◆ What you are asked to do ◆
The material below contains a line with "the same request" and a line with "Nat), Inv s → s.seq = .sndWait →". Copy exactly those two lines and all lines between them.

◆ Recorded data ◆
┄┄┄┄┄┄

/-- R112: `MSEL` writes `CHUNK`, `TX_MODE` from `CAP_WNR`, `TX_OFF` and `SEQ`, and nothing else. That it does so on its
own, with `c = 0`, which R111 refuses before it, and outside an accepted `SND`, is the model's (log 10). -/
def Obligations.MselLatchesTheMode : Prop :=
  ∀ (c : Half) (s : State), exec (.msel c) s = .next { s with
    chunk := c, txMode := if s.capWnr then .unacknowledged else .acknowledged, txOff := 0#32, seq := .sndIssue }

/-- R113: `CHK` hands on `o = TX_OFF` and `n = min(CHUNK, FRM_LEN - TX_OFF)`; `1 ≤ n ≤ CHUNK`, `o + n ≤ FRM_LEN`,
and a chunk shorter than `CHUNK` is the last. Where its precondition does not hold, it hands on `o = TX_OFF` with some
length (free value, log 24). The hand-on field `work` is the model's (log 10). -/
def Obligations.ChkCutsTheNextChunk : Prop :=
  (∀ s : State, s.txOff.toNat < s.frmLen.toNat → 1 ≤ s.chunk.toNat →
    ∃ n, exec .chk s = .next { s with work := { s.work with slice := some ⟨s.txOff.toNat, n⟩ } } ∧
      n = min s.chunk.toNat (s.frmLen.toNat - s.txOff.toNat) ∧
      1 ≤ n ∧ n ≤ s.chunk.toNat ∧ s.txOff.toNat + n ≤ s.frmLen.toNat ∧
      (n < s.chunk.toNat → s.txOff.toNat + n = s.frmLen.toNat)) ∧
  (∀ s : State, s.frmLen.toNat ≤ s.txOff.toNat ∨ s.chunk.toNat = 0 →
    ∃ n, exec .chk s = .next { s with
      draws := s.draws + 1, work := { s.work with slice := some ⟨s.txOff.toNat, n⟩ } })

/-- R114, R115: in `SND_ISSUE`, `WR` puts the chunk on the port in the latched mode, records a pending beat and
waits; nothing else changes. In every other state of `SND_ISSUE` with a free port, which no run reaches, it does so with
some bytes (free values, log 1, log 24). -/
def Obligations.WrIssuesTheChunk : Prop :=
  (∀ s : State, Inv s → s.seq = .sndIssue →
    ∃ bytes, Memory.readRange s.frm s.txOff.toNat (min s.chunk.toNat (s.frmLen.toNat - s.txOff.toNat)) = some bytes ∧
      exec .wr s = .next { s with
        txReq := some ⟨s.txMode, bytes⟩, txLog := s.txLog ++ [⟨s.txMode, bytes, .pending⟩], seq := .sndWait } ∧
      step { s with agenda := [] } = .next { s with
        txReq := some ⟨s.txMode, bytes⟩, txLog := s.txLog ++ [⟨s.txMode, bytes, .pending⟩], seq := .sndWait,
        agenda := [] }) ∧
  (∀ s : State, s.seq = .sndIssue → s.txReq = none →
    ∃ bytes k, exec .wr s = .next { s with
      txReq := some ⟨s.txMode, bytes⟩, txLog := s.txLog ++ [⟨s.txMode, bytes, .pending⟩], seq := .sndWait,
      draws := k })

/-- R116: the answer `TX_OK` moves `TX_OFF` past the chunk, never beyond `FRM_LEN`; at `FRM_LEN` the `SND` ends
`OK`, before it the next chunk is to be issued; the pending beat is recorded as answered. -/
def Obligations.AnswerOkAdvances : Prop :=
  ∀ (s : State) (rest : List Move), Inv s → s.seq = .sndWait → s.agenda = .respond .ok :: rest →
    ∃ r log off, s.txReq = some r ∧ s.txLog = log ++ [⟨r.mode, r.bytes, .pending⟩] ∧
      off = s.txOff.toNat + r.bytes.length ∧ off ≤ s.frmLen.toNat ∧
      (off = s.frmLen.toNat → step s = .next { s with
        agenda := rest, txReq := none, txOff := BitVec.ofNat 32 off, seq := .idle, err := .ok,
        txLog := log ++ [⟨r.mode, r.bytes, .answered .ok⟩] }) ∧
      (off < s.frmLen.toNat → step s = .next { s with
        agenda := rest, txReq := none, txOff := BitVec.ofNat 32 off, seq := .sndIssue,
        txLog := log ++ [⟨r.mode, r.bytes, .answered .ok⟩] })

/-- R117: the answer `TX_FAIL` ends the `SND` with `TRANSPORT_WRITE_FAILURE`; `TX_OFF` keeps the failed chunk's
offset, the frame stays, the record ends with the failed beat, and no write is on the port; a new `SND` is accepted
and starts at offset 0, with the same frame. -/
def Obligations.AnswerFailAbandons : Prop :=
  ∀ (s : State) (rest : List Move), Inv s → s.seq = .sndWait → s.agenda = .respond .fail :: rest →
    ∃ r log t, s.txReq = some r ∧ s.txLog = log ++ [⟨r.mode, r.bytes, .pending⟩] ∧
      t = { s with
        agenda := rest, txReq := none, seq := .idle, err := .transportWriteFailure,
        txLog := log ++ [⟨r.mode, r.bytes, .answered .fail⟩] } ∧
      step s = .next t ∧
      ∀ c : Half, 1 ≤ c.toNat → ∃ u, exec (.snd c) t = .next u ∧ u.seq = .sndIssue ∧ u.txOff = 0#32 ∧
        u.frm = s.frm ∧ u.frmLen = s.frmLen ∧ u.txLog = t.txLog

/-- R118: while the transport does not answer and nobody resets the core, it stays in `SND_WAIT` with `BUSY = 1` and
the same request for ever, whatever the host writes or reads and whatever the inputs do. -/
def Obligations.NoAnswerNoProgress : Prop :=
  ∀ (s t : State) (k : Nat), Inv s → s.seq = .sndWait →
    (∀ m ∈ s.agenda, m ≠ .reset ∧ ∀ a, m ≠ .respond a) → Host.Core.run Sys2Proof.core k s = .next t →
    t.seq = .sndWait ∧ (statusWord t).getLsbD 7 = true ∧ t.txReq = s.txReq ∧ t.txOff = s.txOff ∧
      t.txLog = s.txLog ∧ t.err = s.err

/-- Where the core has no step, an idle one with no word held or one that waits for an answer, the step that no other
agent makes changes nothing: the model's choice (log 6). -/
def Obligations.StepsWithNothingToDo : Prop :=
  ∀ s : State, s.agenda = [] → (s.seq = .idle ∧ s.held = [] ∨ s.seq = .sndWait ∧ s.txAnswer = none) →
    step s = .next s

/-- R119: a transmission whose every write is answered `TX_OK` ends `OK` after `ceil(L / c)` beats that carry the
chunks of the frame in order, all in the mode latched at acceptance, whatever host, rasterizer, capability input and
readers do in between (`Round`, `Quiet`); nothing changes but what these moves change: the inputs, what was read and the
count of free values, and the words the host wrote, which are held. The schedule of moves is the model's agenda (log 4);
a reset and a move that the model refuses are not in it. -/
def Obligations.TransmissionSendsTheFrame : Prop :=
  ∀ (s : State) (c : Half) (held : List Word) (rounds : List Round) (more : List Move) (frame : List Byte),
    Inv s → s.seq = .idle → s.frmValid = true → 1 ≤ c.toNat →
    Memory.readRange s.frm 0 s.frmLen.toNat = some frame → s.held = encodeSnd c :: held →
    rounds.length = chunkCount s.frmLen.toNat c.toNat → (∀ r ∈ rounds, r.Ok s) →
    s.agenda = .core :: (okMoves rounds ++ more) →
    ∃ t : State, Host.Core.run Sys2Proof.core (1 + (okMoves rounds).length) s = .next t ∧
      t = { s with
        held := held ++ commandWrites (okMoves rounds), agenda := more, chunk := c,
        txMode := modeOfCapability s.capWnr, txOff := s.frmLen, err := .ok,
        txLog := s.txLog ++ okBeats (modeOfCapability s.capWnr) frame c.toNat rounds.length,
        srcOk := t.srcOk, src := t.src, capWnr := t.capWnr, hostData := t.hostData, draws := t.draws }

/-- R119, last part, and R117: if write number `j` is the first answered `TX_FAIL`, there are exactly `j + 1` beats,
the first `j` as in a full transmission, `TX_OFF = j*c`, and the `SND` has ended with `TRANSPORT_WRITE_FAILURE`,
whatever host, rasterizer, capability input and readers do in between (`Round`, `Quiet`). The schedule of moves is the
model's agenda (log 4); a reset and a move that the model refuses are not in it. -/
def Obligations.FailedTransmissionStopsAtTheChunk : Prop :=
  ∀ (s : State) (c : Half) (held : List Word) (rounds : List Round) (failed : Round) (more : List Move)
    (frame : List Byte),
    Inv s → s.seq = .idle → s.frmValid = true → 1 ≤ c.toNat →
    Memory.readRange s.frm 0 s.frmLen.toNat = some frame → s.held = encodeSnd c :: held →
    rounds.length < chunkCount s.frmLen.toNat c.toNat → (∀ r ∈ rounds, r.Ok s) → failed.Ok s →
    s.agenda = .core :: (okMoves rounds ++ (failed.moves .fail ++ more)) →
    ∃ t : State, Host.Core.run Sys2Proof.core (1 + (okMoves rounds).length + (failed.moves .fail).length) s = .next t ∧
      t = { s with
        held := held ++ commandWrites (okMoves rounds ++ failed.moves .fail), agenda := more, chunk := c,
        txMode := modeOfCapability s.capWnr, txOff := BitVec.ofNat 32 (rounds.length * c.toNat),
        err := .transportWriteFailure,
        txLog := s.txLog ++ okBeats (modeOfCapability s.capWnr) frame c.toNat rounds.length ++
          [⟨modeOfCapability s.capWnr, chunkBytes frame c.toNat rounds.length, .answered .fail⟩],
        srcOk := t.srcOk, src := t.src, capWnr := t.capWnr, hostData := t.hostData, draws := t.draws }

/-- R119 (a), (b), (c), (e): the chunks of a frame of `L ≥ 1` bytes at size `c` are `ceil(L / c) ≥ 1` in number, all
but the last have exactly `c` bytes, the last has `L - c*(ceil(L/c) - 1)`, from 1 to `c`, and their concatenation is
the frame. -/
def Obligations.ChunksCoverTheFrame : Prop :=
  ∀ (frame : List Byte) (c : Nat), 1 ≤ frame.length → 1 ≤ c →
    ∀ n, n = chunkCount frame.length c →
      1 ≤ n ∧ ((List.range n).map (chunkBytes frame c)).flatten = frame ∧
      (∀ k, k + 1 < n → (chunkBytes frame c k).length = c) ∧
      (chunkBytes frame c (n - 1)).length = frame.length - c * (n - 1) ∧
      1 ≤ (chunkBytes frame c (n - 1)).length ∧ (chunkBytes frame c (n - 1)).length ≤ c

/-- R28, R112, R151: while an `SND` is in progress the latched mode keeps its value in every step but a reset, whatever
the capability input does. -/
def Obligations.ModeIsLatchedPerTransmission : Prop :=
  ∀ s t : State, s.seq ≠ .idle → step s = .next t → s.agenda.head? ≠ some .reset →
    t.txMode = s.txMode ∧ t.chunk = s.chunk

/-- Frame of `SND` and of every step of the core during it: bitmap, frame, their registers and valid bits stay as
they are, byte for byte (R110). The model's count of free values moves only in states that no run reaches (log 1, log
24). -/
def Obligations.SndFrame : Prop :=
  ∀ (s t : State), (∃ c, s.seq = .idle ∧ exec (.snd c) s = .next t) ∨ exec .wr s = .next t →
    t = { s with
      chunk := t.chunk, txMode := t.txMode, txOff := t.txOff, seq := t.seq, txReq := t.txReq, err := t.err,
      txLog := t.txLog, txAnswer := t.txAnswer, draws := t.draws } ∧
    (Inv s → t.draws = s.draws) ∧
    (∀ a, Memory.read t.bmp a = Memory.read s.bmp a) ∧ (∀ a, Memory.read t.frm a = Memory.read s.frm a)

/-- `SND` is `MSEL` after its checks, and the issue of a chunk is `CHK` and then a `TXWRITE` of the bytes it cut,
and the wait (R110, R114). The hand-on field `work` is the model's (log 10). -/
def Obligations.SndIsItsStagesInOrder : Prop :=
  ∀ (c : Half) (s : State),
    (s.seq = .idle → s.frmValid = true → 1 ≤ c.toNat → exec (.snd c) s = exec (.msel c) s) ∧
    (Inv s → s.seq = .sndIssue → ∃ slice bytes t u,
      exec .chk s = .next t ∧ t.work.slice = some slice ∧
      Memory.readRange s.frm slice.offset slice.length = some bytes ∧
      exec (.txwrite s.txMode bytes) s = .next u ∧ exec .wr s = .next { u with seq := .sndWait })

/-- The format row `TXWRITE` (R33, R115): with no request outstanding, a request stands on the port and is recorded as
pending, whatever its bytes; nothing else changes. With one outstanding it is a fault of the model (20_memory R53; log
19). Executing a format row is the model's (log 11). -/
def Obligations.TxwritePutsOneRequest : Prop :=
  ∀ (mode : WriteMode) (bytes : List Byte) (s : State),
    (s.txReq = none →
      exec (.txwrite mode bytes) s = .next { s with
        txReq := some ⟨mode, bytes⟩, txLog := s.txLog ++ [⟨mode, bytes, .pending⟩] }) ∧
    (s.txReq ≠ none → exec (.txwrite mode bytes) s = .fault .writeOutstanding)

/-- Where the stage operations stop, the model's choice (log 10, log 19): a stage without what an earlier stage hands
on, `WR` outside an `SND` or with an answer to no request, and a second request on the port. The commands run them in
order (30_encoding R62), so no step of a run stops so. -/
def Obligations.StagesStopOutsideTheirPlace : Prop :=
  ∀ s : State,
    (∀ (d : Bool) (xb y : Half), s.work.q = none → exec (.pack d xb y) s = .fault .stageOutOfOrder) ∧
    (∀ n : Word, s.work.header = none → exec (.cat n) s = .fault .stageOutOfOrder) ∧
    (s.seq = .idle → exec .wr s = .fault .stageOutOfOrder) ∧
    (s.seq = .sndWait → s.txReq = none → s.txAnswer ≠ none → exec .wr s = .fault .stageOutOfOrder) ∧
    (s.seq = .sndIssue → s.txReq ≠ none → exec .wr s = .fault .writeOutstanding)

┄┄┄┄┄┄

◆ Solution ◆
the same request for ever, whatever the host writes or reads and whatever the inputs do. -/
def Obligations.NoAnswerNoProgress : Prop :=
  ∀ (s t : State) (k : Nat), Inv s → s.seq = .sndWait →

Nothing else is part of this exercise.